== Task instructions ==
Scan the records for the word "ofNat". Report each line where it occurs.

== Extracted information ==
/-- The first and last bytes that each buffer command accesses race while it is pending and their neighbours do not:
CVT.H2F.BUF x1, x2, x3 and CVT.F2H.BUF x1, x2, x3 with 2 samples from 0x100 to 0xFFF8, BSWAP16.BUF x2, x3 and
PAYLOAD.IN x3, x4 with 3 samples from 0x100B to 0x2000 (R39, R56). -/
theorem test_witness_CommandsWriteOnlyTheirRegions :
    decode 0x0C14C000 = .legal (.cvtH2fBuf 1 2 3) ∧ decode 0x1014C000 = .legal (.cvtF2hBuf 1 2 3) ∧
    decode 0x24260000 = .legal (.bswap16Buf 2 3) ∧ decode 0x28380000 = .legal (.payloadIn 3 4) ∧
    [0xFF, 0x100, 0x103, 0x104, 0xFFF7, 0xFFF8, 0xFFFF].map (labBuf.accept 0x0C14C000).races =
      [false, true, true, false, false, true, true] ∧
    [0xFF, 0x100, 0x107, 0x108, 0xFFF7, 0xFFF8, 0xFFFB, 0xFFFC].map (labBuf.accept 0x1014C000).races =
      [false, true, true, false, false, true, true, false] ∧
    [0xFF, 0x100, 0x103, 0x104].map (labBuf.accept 0x24260000).races = [false, true, true, false] ∧
    [0x100A, 0x100B, 0x1010, 0x1011, 0x1FFF, 0x2000, 0x2005, 0x2006].map ((labPayload 3).accept 0x28380000).races =
      [false, true, true, false, false, true, true, false] ∧
    labBuf.pending = none ∧ labBuf.races 0x100 = false ∧ (labBuf.accept 0x00000000).races 0x100 = false := by
  decide +kernel

/-- The clauses for PAYLOAD.IN: no valid header, a bad region, a payload one sample too short. -/
theorem test_witness_FirstErrorIsReported_payloadIn :
    lab.hdrInfo.valid = false ∧
    ((labPayload 3).hdrInfo.valid = true ∧ (labPayload 3).regionOk (labPayload 3).x[0].toNat (2 * (labPayload 3).x[4].toNat) = false) ∧
    ((labPayload 4).hdrInfo.valid = true ∧
      (labPayload 4).regionOk (labPayload 4).x[3].toNat (2 * (labPayload 4).x[4].toNat) = true ∧
      (labPayload 4).hdrPavail.toNat < 2 * (labPayload 4).x[4].toNat) := by decide +kernel

/-- The clauses for HDR.PARSE, ALLOC and the commands of one error; the illegal word is that of
`test_witness_IllegalCommandsOnlyWriteStatus`. -/
theorem test_witness_FirstErrorIsReported :
    (∃ t, exec (.hdrParse 0 2) labP2 = .next t ∧ (t.status.lastcode == 1) = true) ∧
    (∃ t, exec (.alloc 5 1 2 3 .half) (labAlloc 1 1 2) = .next t ∧ (t.status.lastcode == 4) = true) ∧
    (∃ t, exec (.alloc 5 1 2 3 .float) (labAlloc 32768 32768 1) = .next t ∧ (t.status.lastcode == 7) = true) ∧
    (∃ t, exec (.free 0) labFree = .next t ∧ (t.status.lastcode == 1) = true) ∧
    (∃ t, exec (.csrr 1 13) labFree = .next t ∧ (t.status.lastcode == 0) = true) :=
  ⟨ends_next (by decide +kernel), ends_next (by decide +kernel), ends_next (by decide +kernel),
    ends_next (by decide +kernel), ends_next (by decide +kernel)⟩

/-- The two stops of CommandsFaultOnlyOnBadRelease, the second for 2 × 2 × 1 half samples; its hypothesis is
`test_witness_HdrInv`. -/
theorem test_witness_CommandsFaultOnlyOnBadRelease :
    exec (.free 1) (withX labFree [(1, 0x2004)]) = .fault .badRelease ∧
    exec (.alloc 5 1 2 3 .half) { labAlloc 2 2 1 with answers := [.ok 0x2002] } = .refused .allocContract ∧
    (labAlloc 2 2 1).contractOk 0x2002 8 = false :=
  ⟨by rfl, by rfl, by decide +kernel⟩

/-! ### Invariants and steps -/

/-- A pending conversion that writes memory, in a machine with a parsed header, a race and two live allocations. -/
def labBusy : State :=
  poke { withX { lab with
      hdrWidth := 1, hdrHeight := 1, hdrChannels := 3, hdrInfo := ⟨true, true⟩, hdrLen := 11, hdrPbase := 0x100B,
      hdrPavail := 6 } [(1, 0xFFF8), (2, 0x100), (3, 2)] with
    status := ⟨true, true, false, 5⟩, pending := some 0x0C14C000, live := [⟨0x3000, 4⟩, ⟨0x2000, 8⟩],
    touched := [⟨0x103, false⟩] } 0x100 [0x00, 0x3C, 0x00, 0xBC]

theorem test_witness_StepKeepsBusyWithPending : labBusy.BusyInv ∧ ∃ t, step labBusy = .next t ∧ (t.pending == none) = true :=
  ⟨by decide +kernel, ends_next (by decide +kernel)⟩

theorem test_witness_StepKeepsInvariants : labBusy.CodeInv ∧ labBusy.MemInv ∧ labBusy.RaceInv := by decide +kernel

theorem test_witness_StepKeepsHeaderInvariant : labBusy.HdrInv where
  channels := by decide +kernel
  width := by decide +kernel
  height := by decide +kernel
  length := by decide +kernel
  payload := by decide +kernel

theorem test_witness_StepKeepsLiveAllocationsApart : labBusy.LiveInv where
  base := by decide +kernel
  size := by decide +kernel
  apart := by
    show [(⟨0x3000, 4⟩ : Region), ⟨0x2000, 8⟩].Pairwise Apart
    refine .cons (fun q hq => ?_) (.cons (fun q hq => by cases hq) .nil)
    rw [List.mem_singleton.mp hq]
    rintro a ⟨h1, h2⟩
    simp [Region.contains] at h1 h2
    omega

/-- A host write of ones to STATUS, and a reset, with ERR and CMDOVR set. -/
def labSticky (e : Event) : State := { lab with status := ⟨false, true, true, 5⟩, schedule := [e] }

theorem test_witness_ErrIsSticky :
    (∃ t, step labBusy = .next t ∧ (t.status.lastcode == 0 && t.status.err) = true) ∧
    (∃ t, step (issueNext lab 0x00000000) = .next t ∧ (t.status.lastcode != 0) = true) ∧
    labBusy.schedule = [] ∧ labBusy.pending = some 0x0C14C000 ∧ (0x2 : Word).getLsbD 1 = true ∧
    (∃ t, step (labSticky (.mmioWrite 0x04 .word 0x2)) = .next t ∧ (!t.status.err) = true) ∧
    (∃ t, step (labSticky (.reset false)) = .next t ∧ (!t.status.err) = true) ∧
    (labSticky (.reset false)).status.err = true :=
  ⟨ends_next (by decide +kernel), ends_next (by decide +kernel), by decide +kernel, by decide +kernel, by decide,
    ends_next (by decide +kernel), ends_next (by decide +kernel), by decide +kernel⟩

theorem test_witness_CmdovrIsSticky :
    labBusy.status.busy = true ∧ ((0x5C : BitVec 8).toNat % 4 = 0 ∧ 0x40 ≤ (0x5C : BitVec 8).toNat ∧ (0x5C : BitVec 8).toNat < 0x60) ∧
    labBusy.status.cmdovr = false ∧ (0x4 : Word).getLsbD 2 = true ∧
    (∃ t, step { labBusy with schedule := [.mmioWrite 0x5C .word 1] } = .next t ∧ t.status.cmdovr = true) ∧
    (∃ t, step (labSticky (.mmioWrite 0x04 .word 0x4)) = .next t ∧ (!t.status.cmdovr) = true) :=
  ⟨by decide +kernel, by decide, by decide +kernel, by decide, ends_next (by decide +kernel), ends_next (by decide +kernel)⟩

/-! ### The host -/

/-- The ends of each range of offsets, and the two ends of the X registers. -/
theorem test_witness_HostWriteTable :
    ((0x00 : BitVec 8).toNat % 4 = 0) ∧
    ((0x10 : BitVec 8).toNat % 4 = 0 ∧ 0x10 ≤ (0x10 : BitVec 8).toNat ∧ (0x3C : BitVec 8).toNat < 0x40) ∧
    ((0x60 : BitVec 8).toNat % 4 = 0 ∧ 0x60 ≤ (0x60 : BitVec 8).toNat ∧ 0x60 ≤ (0xFC : BitVec 8).toNat) ∧
    lab.status.busy = false ∧ labBusy.status.busy = true ∧ BitVec.ofNat 8 (0x40 + 4 * (0 : XReg).val) = 0x40 ∧
    BitVec.ofNat 8 (0x40 + 4 * (7 : XReg).val) = 0x5C := by decide +kernel

theorem test_witness_HostReadTable :
    (0x5C : BitVec 8).toNat % 4 = 0 ∧ (0x5C : BitVec 8).toNat = 0x40 + 4 * (7 : XReg).val ∧
    labBusy.status.busy = true ∧ (0x5C : BitVec 8) ≠ 0x00 ∧ (0x5C : BitVec 8) ≠ 0x04 ∧ lab.status.busy = false := by
  decide +kernel

theorem test_witness_MmioRefusesOtherWidths : AccessWidth.byte ≠ .word ∧ (0x06 : BitVec 8).toNat % 4 ≠ 0 := by decide

/-- The last byte of memory, a raced byte at the end of the destination, and the first address that does not exist. -/
theorem test_witness_HostMemoryAccess :
    ((0xFFFF : Word).toNat < lab.memBytes ∧ lab.races (0xFFFF : Word).toNat = false) ∧
    ((0xFFFF : Word).toNat < labBusy.memBytes ∧ labBusy.races (0xFFFF : Word).toNat = true) ∧
    lab.memBytes ≤ (0x10000 : Word).toNat := by decide +kernel

theorem test_witness_ResetValues :
    (∃ t, hostReset true labBusy = .next t ∧ (t.pending == none) = true) ∧ lab.pending = none :=
  ⟨ends_next (by decide +kernel), by decide +kernel⟩

/-- An illegal word, a conversion, a FREE and an ALLOC cut short by reset. -/
theorem test_witness_ResetAbandonsThePendingCommand :
    ((lab.accept 0x00000000).pending = some 0x00000000 ∧ decode 0x00000000 = .illegal .reservedOpcode) ∧
    (labBusy.pending = some 0x0C14C000 ∧ decode 0x0C14C000 = .legal (.cvtH2fBuf 1 2 3) ∧
      ∃ t, hostReset true labBusy = .next t ∧ (t.pending == none) = true) ∧
    (decode 0x64500000 = .legal (.free 5) ∧
      ∃ t, hostReset true (labFree.accept 0x64500000) = .next t ∧ (t.live == [⟨0x3000, 4⟩]) = true) ∧
    (decode 0x6294C000 = .legal (.alloc 5 1 2 3 .half) ∧
      ∃ t, hostReset true ((labAlloc 2 2 1).accept 0x6294C000) = .next t ∧ (t.live == [⟨0x2000, 8⟩]) = true) :=
  ⟨by decide +kernel, ⟨by decide +kernel, by decide +kernel, ends_next (by decide +kernel)⟩,
    ⟨by decide +kernel, ends_next (by decide +kernel)⟩, ⟨by decide +kernel, ends_next (by decide +kernel)⟩⟩

end Sys2Proof.Tests
end

section
/-! The family of 10_state.md: what each move of an agent does to STATUS and PENDING (R15 to R18, R34), and which
registers each command writes (R12, R14). -/
namespace Sys2Proof.Machine

/-! ## Whose move it is -/

/-- Where the CORE moves next, a step is its move. -/
theorem CoreMoves.step_eq {s s₀ : State} (h : CoreMoves s s₀) : step s = coreStep s₀ := by
  rcases h with ⟨hs, rfl⟩ | ⟨rest, hs, rfl⟩
  · exact step_nil hs
  · exact step_cons hs

/-- Taking the CORE's move off the schedule leaves STATUS and PENDING. -/
theorem CoreMoves.kept {s s₀ : State} (h : CoreMoves s s₀) : s₀.status = s.status ∧ s₀.pending = s.pending := by
  rcases h with ⟨_, rfl⟩ | ⟨_, _, rfl⟩ <;> exact ⟨rfl, rfl⟩

/-- Where the CORE moves next with a command pending, the command completes with a code of R132 (R126, R130). -/
theorem CoreMoves.completes {s s₀ t : State} {w : Word} (hm : CoreMoves s s₀) (hp : s.pending = some w)
    (h : step s = .next t) : ∃ c, reportedCode c.bits = true ∧ t.status = s.status.complete c ∧ t.pending = none := by
  obtain ⟨hst, hpe⟩ := hm.kept
  rw [hm.step_eq] at h
  rcases coreStep_finish h with ⟨_, hnone⟩ | ⟨_, u, c, rfl, k, hc⟩
  · rw [hpe, hp] at hnone
    cases hnone
  · exact ⟨c, hc, by rw [State.finish_status, k.status, hst], rfl⟩

/-! ## The host's MMIO writes -/

/-- An MMIO write that answers is an aligned 32-bit one (R127), with the effect of its row (R124). -/
theorem hostMmioWrite_next {off : BitVec 8} {width : AccessWidth} {v : Word} {s t : State}
    (h : hostMmioWrite off width v s = .next t) :
    width = .word ∧ off.toNat % 4 = 0 ∧ t = s.mmioWrite off.toNat v := by
  unfold hostMmioWrite at h
  cases hl : mmioLegal off width with
  | false => simp [hl] at h
  | true =>
    obtain ⟨hw, ha⟩ : width = .word ∧ off.toNat % 4 = 0 := by simpa [mmioLegal] using hl
    exact ⟨hw, ha, by simpa [hl] using h.symm⟩

/-- An aligned 32-bit MMIO write takes effect (R124). -/
theorem hostMmioWrite_word {off : BitVec 8} (v : Word) (s : State) (h : off.toNat % 4 = 0) :
    hostMmioWrite off .word v s = .next (s.mmioWrite off.toNat v) := by
  simp [hostMmioWrite, mmioLegal, h]

/-- A host write of STATUS writes its W1C bits (R15, R124). -/
theorem hostMmioWrite_status (v : Word) (s : State) :
    hostMmioWrite 0x04 .word v s = .next { s with status := s.status.hostWrite v } := hostMmioWrite_word v s rfl

/-- The guarded offsets as the map of R33 gives them: CMD, CONFIG and the eight X registers. -/
theorem guardedOffset_iff (off : BitVec 8) : guardedOffset off.toNat ↔
    off = 0x08 ∨ off = 0x0C ∨ (0x40 ≤ off.toNat ∧ off.toNat < 0x60) := by
  have h8 : off = 0x08 ↔ off.toNat = 8 := BitVec.toNat_inj.symm
  have hC : off = 0x0C ↔ off.toNat = 12 := BitVec.toNat_inj.symm
  rw [h8, hC, guardedOffset]
  omega

/-- While BUSY = 1 a guarded write is dropped and sets CMDOVR (R18). -/
theorem State.mmioWrite_dropped {s : State} {off : Nat} (v : Word) (hg : guardedOffset off)
    (hb : s.status.busy = true) : s.mmioWrite off v = s.overrun := by
  have busy_ne : s.status.busy ≠ false := by simp [hb]
  rcases s.mmioWrite_cases off v with ⟨_, hn, _⟩ | ⟨h4, _⟩ | ⟨_, _, e⟩ | ⟨_, hn, _⟩ | ⟨_, hn, _⟩ | ⟨hn, _⟩
  · exact absurd hg hn
  · unfold guardedOffset at hg
    omega
  · exact e
  · exact absurd hn busy_ne
  · exact absurd hn busy_ne
  · exact absurd hn busy_ne

/-! ## STATUS and PENDING -/

/-- Every flag of STATUS and LASTCODE are 0 after reset (R142). -/
theorem hostReset_status {took : Bool} {s t : State} (h : hostReset took s = .next t) :
    t.status = ⟨false, false, false, 0⟩ ∧ t.pending = none := by
  rw [hostReset_registers h]
  exact ⟨rfl, rfl⟩

/-- What a move may do to STATUS and PENDING, from `st` and `p` to `st'` and `p'`: the moves as a transition system over
the two alone. -/
inductive StatusMove (st : Status) (p : Option Word) (st' : Status) (p' : Option Word) : Event → Prop
  /-- Neither is written. -/
  | kept (e : Event) (hst : st' = st) (hp : p' = p) : StatusMove st p st' p' e
  /-- A pending command completes (R126, R130). -/
  | completed (c : ResultCode) (hc : reportedCode c.bits = true) (hpend : p.isSome = true)
      (hst : st' = st.complete c) (hp : p' = none) : StatusMove st p st' p' .core
  /-- The host writes STATUS (R124). -/
  | cleared (v : Word) (hst : st' = st.hostWrite v) (hp : p' = p) : StatusMove st p st' p' (.mmioWrite 0x04 .word v)
  /-- A guarded write is dropped (R18). -/
  | dropped (off : BitVec 8) (v : Word) (hoff : guardedOffset off.toNat) (hbusy : st.busy = true)
      (hst : st' = st.overrun) (hp : p' = p) : StatusMove st p st' p' (.mmioWrite off .word v)
  /-- A command word is accepted (R125). -/
  | accepted (v : Word) (hidle : st.busy = false) (hst : st' = st.accept) (hp : p' = some v) :
      StatusMove st p st' p' (.mmioWrite 0x0C .word v)
  /-- Reset (R142). -/
  | reset (took : Bool) (hst : st' = ⟨false, false, false, 0⟩) (hp : p' = none) : StatusMove st p st' p' (.reset took)

/-- The effect of an MMIO write on STATUS and PENDING, row by row of R124. -/
theorem mmioWrite_statusMove (off : BitVec 8) (v : Word) (s : State) :
    StatusMove s.status s.pending (s.mmioWrite off.toNat v).status (s.mmioWrite off.toNat v).pending
      (.mmioWrite off .word v) := by
  rcases s.mmioWrite_cases off.toNat v with
    ⟨e, _, _⟩ | ⟨hoff, e⟩ | ⟨hg, hb, e⟩ | ⟨_, _, e⟩ | ⟨hoff, hb, e⟩ | ⟨_, i, _, _, e⟩ <;> rw [e]
  · exact .kept _ rfl rfl
  · obtain rfl : off = 0x04 := BitVec.eq_of_toNat_eq hoff
    exact .cleared v rfl rfl
  · exact .dropped off v hg hb rfl rfl
  · exact .kept _ rfl rfl
  · obtain rfl : off = 0x0C := BitVec.eq_of_toNat_eq hoff
    exact .accepted v hb rfl rfl
  · exact .kept _ rfl rfl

== Response ==
    lab.status.busy = false ∧ labBusy.status.busy = true ∧ BitVec.ofNat 8 (0x40 + 4 * (0 : XReg).val) = 0x40 ∧
    BitVec.ofNat 8 (0x40 + 4 * (7 : XReg).val) = 0x5C := by decide +kernel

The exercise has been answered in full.